The Magical Butter Machine
The Magical Butter Machine bills itself as “the world’s first countertop Botanical Extractor” and it’s a long-time favorite of home infusers for making butters, oils, lotions, and tinctures.
The machine grinds the flower and then heats and extracts the cannabis into the fat of your choice according to the temperature and time you set. The machine has four different temperature settings and four timers, each of which corresponds to the preparations of a different infusion.
The machine also comes with a self-cleaning option that makes cleaning a cinch.
Buy the Magical Butter Machine
The Magical Butter Machine does not decarboxylate cannabis, so this requires an additional step before infusing. Beginning this summer, the company plans to start selling a “DecarBox Thermometer” combo pack to make this step easier.
The Magical Butter Machine can infuse a much larger amount of cannabis than the LEVO II however – up to 1 oz of flower per infusion batch.
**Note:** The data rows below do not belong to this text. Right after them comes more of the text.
-- ==== Sys2Proof/Machine/RowsMemory.lean ====
section
/-! DEFINITION. The commands of memory, DRAM, the Orangery, the transfer engine and the rings (05-08). Each command has a meaning of its own. -/

namespace Sys2Proof.Machine

/-- A denial of the firewall. -/
def isDeny (c : Acc) : Bool :=
  match c with
  | .deny _ => true
  | _ => false

/-- A narrow-only burst of the bank that holds an offset, its group in WIDEFIRST mode, counted in ORA_FORCE_CNT. -/
def narrowAt (off : Nat) (s : State) : State :=
  if s.present .ora && s.enabled .ora && decide (off < s.part.oraSize) && s.getB .ora 0x48 (oraGroup (oraBank s.part off)) then
    s.count .ora 0x64 1
  else s

/-- DECODE_MISS (R220, R254). -/
def execDecodeMiss (g : Agent) (addr : Nat) (write : Bool) (s : State) : Host.Outcome State Fault Refusal :=
  run (turnedAway (fun c => c == .miss || c == .ddrOff) g addr write) s

/-- FIREWALL_DENY (R223, R896). -/
def execFirewallDeny (g : Agent) (addr : Nat) (write : Bool) (s : State) : Host.Outcome State Fault Refusal :=
  run (turnedAway isDeny g addr write) s

/-- TRAINING_START (R252). -/
def execTrainingStart (m : Master) (v : Word) (s : State) : Host.Outcome State Fault Refusal :=
  run (writeAt m .ddrphy 0x40 v) s

/-- TRAINING_END (R231-R233). -/
def execTrainingEnd (e : TrainEnd) (s : State) : Host.Outcome State Fault Refusal :=
  run (trainingEndAt e) s

/-- TRACKING_RUN (R236). -/
def execTrackingRun (ch : Fin 2) (inside : Bool) (s : State) : Host.Outcome State Fault Refusal :=
  run (trackingAt ch.val inside) s

/-- REFRESH (R237). -/
def execRefresh (ch : Fin 2) (s : State) : Host.Outcome State Fault Refusal :=
  run (refreshAt ch.val) s

/-- MR4_READ (R238). -/
def execMr4Read (code : Fin 8) (s : State) : Host.Outcome State Fault Refusal :=
  run (mr4At code.val) s

/-- POWER_DOWN_ENTRY (R239). -/
def execPowerDownEntry (ch : Fin 2) (s : State) : Host.Outcome State Fault Refusal :=
  run (powerDownAt ch.val) s

/-- AGE_PROMOTION (R244). -/
def execAgePromotion (i : Nat) (s : State) : Host.Outcome State Fault Refusal :=
  run (agePromoteAt i) s

/-- ORANGERY_OUT_OF_RANGE (R262, R312). -/
def execOrangeryOutOfRange (g : Agent) (off : Nat) (write : Bool) (s : State) : Host.Outcome State Fault Refusal :=
  run (turnedAway (fun c => c == .oraMiss || c == .oraOff) g (oraBase + off) write) s

/-- MODEL_CACHE_PROTECT (R287). -/
def execModelCacheProtect (g : Agent) (off : Nat) (s : State) : Host.Outcome State Fault Refusal :=
  run (turnedAway (fun c => c == .protect) g (oraBase + off) true) s

/-- NARROW_FORCE (R261, R267, R296). -/
def execNarrowForce (off : Nat) (s : State) : Host.Outcome State Fault Refusal :=
  run (narrowAt off) s

/-- ST_LOAD (R300). -/
def execStLoad (m : Master) (v : Word) (s : State) : Host.Outcome State Fault Refusal :=
  run (writeAt m .st 0x44 v) s

/-- ST_STORE (R300). -/
def execStStore (m : Master) (v : Word) (s : State) : Host.Outcome State Fault Refusal :=
  run (writeAt m .st 0x44 v) s

/-- ST_INVAL (R300). -/
def execStInval (m : Master) (v : Word) (s : State) : Host.Outcome State Fault Refusal :=
  run (writeAt m .st 0x44 v) s

/-- CC_CLAIM (R304). -/
def execCcClaim (m : Master) (c : Fin 4) (v : Word) (s : State) : Host.Outcome State Fault Refusal :=
  run (writeAt m .cc (ccOff c.val 0) v) s

/-- CC_GO (R305). -/
def execCcGo (m : Master) (c : Fin 4) (v : Word) (s : State) : Host.Outcome State Fault Refusal :=
  run (writeAt m .cc (ccOff c.val 0x18) v) s

/-- CC_CANCEL (R306). -/
def execCcCancel (m : Master) (c : Fin 4) (v : Word) (s : State) : Host.Outcome State Fault Refusal :=
  run (writeAt m .cc (ccOff c.val 0x18) v) s

/-- CC_JOB_START (R288, R294). -/
def execCcJobStart (s : State) : Host.Outcome State Fault Refusal :=
  run ccStartAt s

/-- CC_JOB_DONE (R290-R292). -/
def execCcJobDone (c : Fin 4) (s : State) : Host.Outcome State Fault Refusal :=
  run (ccDone c.val) s

/-- DESCRIPTOR_FETCH (R327-R329, R334-R337). -/
def execDescriptorFetch (c : Fin 32) (s : State) : Host.Outcome State Fault Refusal :=
  run (atEntry c.val (descFetch c.val)) s

/-- DESCRIPTOR_COMPLETE (R331). -/
def execDescriptorComplete (c : Fin 32) (s : State) : Host.Outcome State Fault Refusal :=
  run (chanComplete c.val) s

/-- ACCESS_NO_RESPONSE (R340). -/
def execAccessNoResponse (c : Fin 32) (e : AccErr) (s : State) : Host.Outcome State Fault Refusal :=
  run (atAccess c.val true (channelErr c.val 0 e)) s

/-- ACCESS_ERROR (R343, R344, R348). -/
def execAccessError (c : Fin 32) (e : AccErr) (s : State) : Host.Outcome State Fault Refusal :=
  run (atAccess c.val true (channelErr c.val 0 e)) s

/-- PROGRESS_TIMEOUT (R341). -/
def execProgressTimeout (c : Fin 32) (e : AccErr) (s : State) : Host.Outcome State Fault Refusal :=
  run (progressExpire c.val e) s

/-- PREFETCH_ERROR (R346). -/
def execPrefetchError (x : LineError) (s : State) : Host.Outcome State Fault Refusal :=
  run (prefetchErr x.addr 0 x.held) s

/-- PFG_RESUME (R347, R358). -/
def execPfgResume (m : Master) (v : Word) (s : State) : Host.Outcome State Fault Refusal :=
  run (writeAt m .xfe 0x50 v) s

/-- CHANNEL_ENABLE (R361). -/
def execChannelEnable (m : Master) (c : Fin 32) (v : Word) (s : State) : Host.Outcome State Fault Refusal :=
  run (writeAt m (chanBlk c.val) (chanOff c.val + 8) v) s

/-- PAUSE (R350, R351). -/
def execPause (m : Master) (c : Fin 32) (v : Word) (s : State) : Host.Outcome State Fault Refusal :=
  run (writeAt m (chanBlk c.val) (chanOff c.val + 8) v) s

/-- PAUSE_DRAINED (R350). -/
def execPauseDrained (c : Fin 32) (count : Nat) (s : State) : Host.Outcome State Fault Refusal :=
  run (pauseDrain c.val count) s

/-- XC_RESUME (R350, R354). -/
def execXcResume (m : Master) (c : Fin 32) (v : Word) (s : State) : Host.Outcome State Fault Refusal :=
  run (writeAt m (chanBlk c.val) (chanOff c.val + 8) v) s

/-- XC_DISABLE (R353). -/
def execXcDisable (m : Master) (c : Fin 32) (v : Word) (s : State) : Host.Outcome State Fault Refusal :=
  run (writeAt m (chanBlk c.val) (chanOff c.val + 8) v) s

/-- SKIP (R354). -/
def execSkip (m : Master) (c : Fin 32) (v : Word) (s : State) : Host.Outcome State Fault Refusal :=
  run (writeAt m (chanBlk c.val) (chanOff c.val + 8) v) s

/-- TAIL_WRITE (R382, R383). -/
def execTailWrite (m : Master) (q : Fin 128) (v : Word) (s : State) : Host.Outcome State Fault Refusal :=
  run (writeAt m (rgBlk q.val) (rgOff q.val 0x20) v) s

/-- HEAD_WRITE (R385). -/
def execHeadWrite (m : Master) (q : Fin 128) (v : Word) (s : State) : Host.Outcome State Fault Refusal :=
  run (writeAt m (rgBlk q.val) (rgOff q.val 0x1C) v) s

/-- COALESCE_TIMEOUT (R395). -/
def execCoalesceTimeout (q : Fin 128) (s : State) : Host.Outcome State Fault Refusal :=
  run (coalesce q.val) s

/-- BAD_ENTRY_REPORT (R391). -/
def execBadEntryReport (m : Master) (q : Fin 128) (v : Word) (s : State) : Host.Outcome State Fault Refusal :=
  run (writeAt m (rgBlk q.val) (rgOff q.val 0x38) v) s

/-- RING_ENABLE (R399). -/
def execRingEnable (m : Master) (q : Fin 128) (v : Word) (s : State) : Host.Outcome State Fault Refusal :=
  run (writeAt m (rgBlk q.val) (rgOff q.val 0x10) v) s

/-- RING_DISABLE (R401). -/
def execRingDisable (m : Master) (q : Fin 128) (v : Word) (s : State) : Host.Outcome State Fault Refusal :=
  run (writeAt m (rgBlk q.val) (rgOff q.val 0x10) v) s

/-- MEMORY_ACCESS (R222, R242, R331). -/
def execMemoryAccess (a : MemAccess) (s : State) : Host.Outcome State Fault Refusal :=
  run (memoryAt a) s

end Sys2Proof.Machine
end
This makes it somewhat more suited for people who plan to make big batches.
Incredible edibles — from your home kitchen
Having your own supply of cannabutter or cannabis oil in the house means any time you want to whip up a small batch of edibles, you just need to add a dab of the infusion to the recipe, and you’re in business.
Making your own edibles also means you can choose exactly what strain you’re eating (sometimes the selection in dispensaries is limited) and you’ll have full control over the other ingredients that go in. Don’t let food allergies stop you from enjoying edibles anymore.
Edibles do have a powerful effect though, so like always, start low and go slow when you’re trying out a new infusion you’ve whipped up.